Revenue in the fiscal fourth quarter ending on February 3rd declined to $14.65 billion from $14.73 billion, net income fell to $460 million from $495 million, and diluted earnings per share dropped to $2.12 from $2.23 a year ago. 

In the quarter, the company returned a total of $268 million to shareholders through dividends of $198 million and share repurchases of $70 million. 

For the full year, the company returned a total of $1.1 billion to shareholders through dividends of $801 million and share repurchases of $340 million. 

The company announced its board of directors approved a 2% increase in the regular quarterly dividend to $0.94 per share payable on April 11 to shareholders of record on March 21.

The retailer guided fiscal 2025 earnings per share in the range of $5.75 to $6.20 and anticipated revenue between $41.3 billion and $42.6 billion.

For the fiscal first quarter, Best Buy expects comparable sales to decline by approximately 5%, with a non-GAAP operating income rate of around 3.4%, matching the rate in the first quarter of fiscal year 2024. 

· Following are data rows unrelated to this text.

-- ==== Sys2Proof/Certificates/Slice0/Obligations.lean ====
section
/-! DEFINITION. The statements for the provers. Each docstring names the rule of spec/ a statement formalises; OBLIGATIONS.json
lists them. -/

open Sys2Proof Sys2Proof.Machine Sys2Proof.Safety

/-! ### Reset -/

/-- 70_reset_and_hazards.md R230: an edge with `rst` takes the reset state whatever else the host drives; every register is 0
and `BUF` is kept (R231, 10_state.md R29). -/
def Obligations.ResetOverridesEverything : Prop :=
  ∀ s : State, (portsNow s).rst = true →
    step s = .next
      { params := s.params, inputs := s.inputs.tail, bufRdata := readPort s (portsNow s).bufRaddr,
        busy := false, cnt := 0, n := 0#16, valid := false, done := false, err := 0#2,
        res := Results.zero, buf := s.buf }

/-- 10_state.md R29 and 00_scope.md R5: the registers, the default parameters, and a legal latency, in `State.reset`. -/
def Obligations.ResetStateRegisters : Prop :=
  State.reset.busy = false ∧ State.reset.cnt = 0 ∧ State.reset.n = 0#16 ∧ State.reset.valid = false ∧
  State.reset.done = false ∧ State.reset.err = 0#2 ∧ State.reset.res = Results.zero ∧
  State.reset.params.maxLen = 4096 ∧ State.reset.params.af3SourceCompat = false ∧
  1 ≤ State.reset.params.decodeLatency

/-- The invariant of Safety.lean holds after reset. -/
def Obligations.InvariantAtReset : Prop := Inv State.reset

/-- The invariant of Safety.lean is kept by every step, from every state that has it and under every input. -/
def Obligations.InvariantKeptByEveryStep : Prop :=
  ∀ s t : State, Inv s → step s = .next t → Inv t

/-! ### Encoding -/

/-- Every well-formed instruction is among the rows its own encoding matches, with every operand as it was. -/
def Obligations.EncodeThenDecodeFindsRow : Prop :=
  ∀ i : Instr, i.wf = true → i ∈ decodeRows (encode i)

/-- Every row read from a selector word is well formed and encodes back to that word: no bit of it is dropped. -/
def Obligations.DecodedRowsEncodeBack : Prop :=
  ∀ (sel : SelWord) (i : Instr), i ∈ decodeRows (.selector sel) → i.wf = true ∧ encode i = .selector sel

/-- 30_encoding.md R71: the selector word is `H[1] ++ H[3]` with its fields in place, and a word selects exactly the rows whose
mask and match it meets, one of each group. -/
def Obligations.SelectorSelectsOneRowPerGroup : Prop :=
  (∀ s : State, selWord s = bufByte s 21 ++ bufByte s 23) ∧
  ∀ sel : SelWord,
    (unpackSel sel).version = sel.extractLsb 15 14 ∧ (unpackSel sel).pduFormat = sel.extractLsb 13 12 ∧
    (unpackSel sel).addressFormat = sel.extractLsb 11 10 ∧ (unpackSel sel).domainLengthCode = sel.extractLsb 9 8 ∧
    (unpackSel sel).modeFlag = sel.getLsbD 7 ∧ (unpackSel sel).srcNode = sel.extractLsb 6 0 ∧
    (decodeRows (.selector sel)).map Instr.group = [.address, .domain, .pdu] ∧
    ∀ i : Instr,
      i ∈ decodeRows (.selector sel) ↔
        ∃ mask pattern, selPattern i = some (mask, pattern) ∧ sel &&& mask = pattern ∧ encode i = .selector sel

/-- 30_encoding.md R72: the rows of the four command words. -/
def Obligations.CommandWordRows : Prop :=
  ∀ p : CmdPorts,
    decodeRows (.command 0b00#2 p) = [.bufRead p.bufRaddr] ∧
    decodeRows (.command 0b01#2 p) = [.bufRead p.bufRaddr, .bufWrite p.bufWaddr p.bufWdata] ∧
    decodeRows (.command 0b10#2 p) = [.bufRead p.bufRaddr, .decode false p.len] ∧
    decodeRows (.command 0b11#2 p) = [.bufRead p.bufRaddr, .decode true p.len]

/-- Selector words of 95_test_vectors.md (V-H1, V-H3, V-H4, V-H5: bytes `H[1]`, `H[3]`) and their rows. -/
def Obligations.VectorSelectorsDecode : Prop :=
  decodeSel 0x3183#16 =
    ⟨.af0Subnet ⟨0, 3, 0, 1, true, 3⟩, .dom1 ⟨0, 3, 0, 1, true, 3⟩, .pduApdu ⟨0, 3, 0, 1, true, 3⟩⟩ ∧
  decodeSel 0x2AFF#16 =
    ⟨.af2SubnetNode ⟨0, 2, 2, 2, true, 127⟩, .dom3 ⟨0, 2, 2, 2, true, 127⟩, .pduAuthpdu ⟨0, 2, 2, 2, true, 127⟩⟩ ∧
  decodeSel 0x5B05#16 =
    ⟨.af2SubnetNodeGroup ⟨1, 1, 2, 3, false, 5⟩, .dom6 ⟨1, 1, 2, 3, false, 5⟩, .pduSpdu ⟨1, 1, 2, 3, false, 5⟩⟩ ∧
  decodeSel 0xEF81#16 =
    ⟨.af3NeuronId ⟨3, 2, 3, 3, true, 1⟩, .dom6 ⟨3, 2, 3, 3, true, 1⟩, .pduAuthpdu ⟨3, 2, 3, 3, true, 1⟩⟩

/-! ### A step runs the decoded instructions -/

/-- In an idle cycle without reset, the step is the run of the command word's rows, after `DONE` falls and the input list moves
on (42_host_control.md R181, 30_encoding.md R72). -/
def Obligations.IdleStepRunsCommand : Prop :=
  ∀ s : State, (portsNow s).rst = false → s.busy = false →
    ((portsNow s).start = true →
      step s = andThen (exec (.bufRead (portsNow s).bufRaddr) (clearDone (popInputs s)))
        (exec (.decode (portsNow s).bufWe (portsNow s).len))) ∧
    ((portsNow s).start = false → (portsNow s).bufWe = true →
      step s = andThen (exec (.bufRead (portsNow s).bufRaddr) (clearDone (popInputs s)))
        (exec (.bufWrite (portsNow s).bufWaddr (portsNow s).bufWdata))) ∧
    ((portsNow s).start = false → (portsNow s).bufWe = false →
      step s = exec (.bufRead (portsNow s).bufRaddr) (clearDone (popInputs s)))

/-- At the completing edge of a datagram that is long enough, the step is the run of the three rows its selector bytes `H[1]` and
`H[3]` decode to, between the fields every decode writes and the completion status (R146, R175). -/
def Obligations.CompletingStepRunsSelectedRows : Prop :=
  ∀ (s : State) (r : SelRows), Completing s → decodeSel (bufByte s 21 ++ bufByte s 23) = r →
    neededLength s ≤ s.n.toNat →
    step s =
      andThen (exec r.address
        (writePayload (unpackSel (selWord s)) (writeHeader (unpackSel (selWord s)) (writeEnvelope (clearDone (cycled s))))))
        (fun t => andThen (exec r.domain t)
          (fun t => andThen (exec r.pdu t) (fun t => .next (statusCompleted t))))

/-- The order in which the three rows of one datagram run is not observable. -/
def Obligations.SelectedRowsCommute : Prop :=
  ∀ (sel : SelWord) (s : State) (rows : List Instr), rows.Perm (decodeRows (.selector sel)) →
    execAll rows s = execAll (decodeRows (.selector sel)) s

/-! ### The whole cycle and the whole decode -/

/-- 42_host_control.md R181: the step is `Step(state, in)`, written as one function with the decode of R179 inside it, for every
state and every input. In a state with `BUSY = 1` and `CNT = 0`, which only a machine that was never reset can hold, R181's
`CNT - 1` does not say what 0 becomes: there the wrap in the width of R14 is the model's own choice (log entry 7, DEDUCED), and
so are the input list and the sampled read port everywhere (log entries 1 and 6). -/
def Obligations.StepIsNextStateFunction : Prop :=
  ∀ s : State, step s = .next (edge s (portsNow s))

/-- 42_host_control.md R170, R175, R176 and R179 with 20_memory.md R51: from any idle state, a `DECODE` accepted now completes `DECODE_LATENCY` cycles
later, whatever the host drives meanwhile short of `rst`, with the outcome of `Decode()` over `BUF[0 .. N-1]` as it stood at
acceptance (any bytes `b` that agree with it below `N` give it); the buffer is unchanged. -/
def Obligations.DecodeCompletesAfterLatency : Prop :=
  ∀ (s : State) (p : Ports) (during rest : List Ports),
    s.inputs = p :: (during ++ rest) → during.length = s.params.decodeLatency → 1 ≤ s.params.decodeLatency →
    s.busy = false → p.rst = false → p.start = true → (∀ q ∈ during, q.rst = false) →
    ∃ t : State, Host.Core.run Sys2Proof.core (s.params.decodeLatency + 1) s = .next t ∧
      t.busy = false ∧ t.cnt = 0 ∧ t.done = true ∧ t.inputs = rest ∧ t.params = s.params ∧ t.buf = s.buf ∧
      t.n.toNat = min p.len.toNat s.params.maxLen ∧
      ∀ b : Nat → Byte, (∀ a, a < min p.len.toNat s.params.maxLen → b a = bufByte s a) →
      match decodePacket s.params (min p.len.toNat s.params.maxLen) b with
      | .ok r => t.valid = true ∧ t.err = 0#2 ∧ t.res = r
      | .error e => t.valid = false ∧ t.err = errCode e ∧ t.res = Results.zero

/-- 42_host_control.md R175 and 70_reset_and_hazards.md R236: in each of the `DECODE_LATENCY` cycles after the acceptance the block
is `BUSY` and shows no outcome; `CNT` counts down. -/
def Obligations.BusyShowsNoOutcome : Prop :=
  ∀ (s : State) (p : Ports) (during rest : List Ports) (k : Nat),
    s.inputs = p :: (during ++ rest) → during.length = s.params.decodeLatency →
    s.busy = false → p.rst = false → p.start = true → (∀ q ∈ during, q.rst = false) →
    1 ≤ k → k ≤ s.params.decodeLatency →
    ∃ t : State, Host.Core.run Sys2Proof.core k s = .next t ∧
      t.busy = true ∧ t.cnt = s.params.decodeLatency + 1 - k ∧ t.valid = false ∧ t.done = false ∧ t.err = 0#2 ∧
      t.res = Results.zero ∧ t.buf = s.buf

/-- 70_reset_and_hazards.md R240: no result of a decode depends on `DECODE_LATENCY`, nor on what the host drives while the block is
busy. -/
def Obligations.OutcomeIndependentOfLatency : Prop :=
  ∀ (s s' : State) (p : Ports) (during during' rest rest' : List Ports),
    s' = { s with params := s'.params, inputs := s'.inputs } →
    s'.params.maxLen = s.params.maxLen → s'.params.af3SourceCompat = s.params.af3SourceCompat →
    s.inputs = p :: (during ++ rest) → s'.inputs = p :: (during' ++ rest') →
    during.length = s.params.decodeLatency → during'.length = s'.params.decodeLatency →
    1 ≤ s.params.decodeLatency → 1 ≤ s'.params.decodeLatency →
    s.busy = false → p.rst = false → p.start = true →
    (∀ q ∈ during, q.rst = false) → (∀ q ∈ during', q.rst = false) →
    ∃ t t' : State,
      Host.Core.run Sys2Proof.core (s.params.decodeLatency + 1) s = .next t ∧
      Host.Core.run Sys2Proof.core (s'.params.decodeLatency + 1) s' = .next t' ∧
      ∀ raddr : Half, outputs t' raddr = { outputs t raddr with bufRdata := readPort t' raddr }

Birkenstock edged up 0.3% to $52.12 after the newly listed German sandals company reported higher revenue and narrowed its loss in the holiday quarter. 

Revenue in the fourth quarter increased 22% to Є302.9 million from Є248.5 million, net loss shrank to Є7.15 million from Є9.19 million, and diluted loss per share fell to 4euro cents from 5 euro cents a year ago.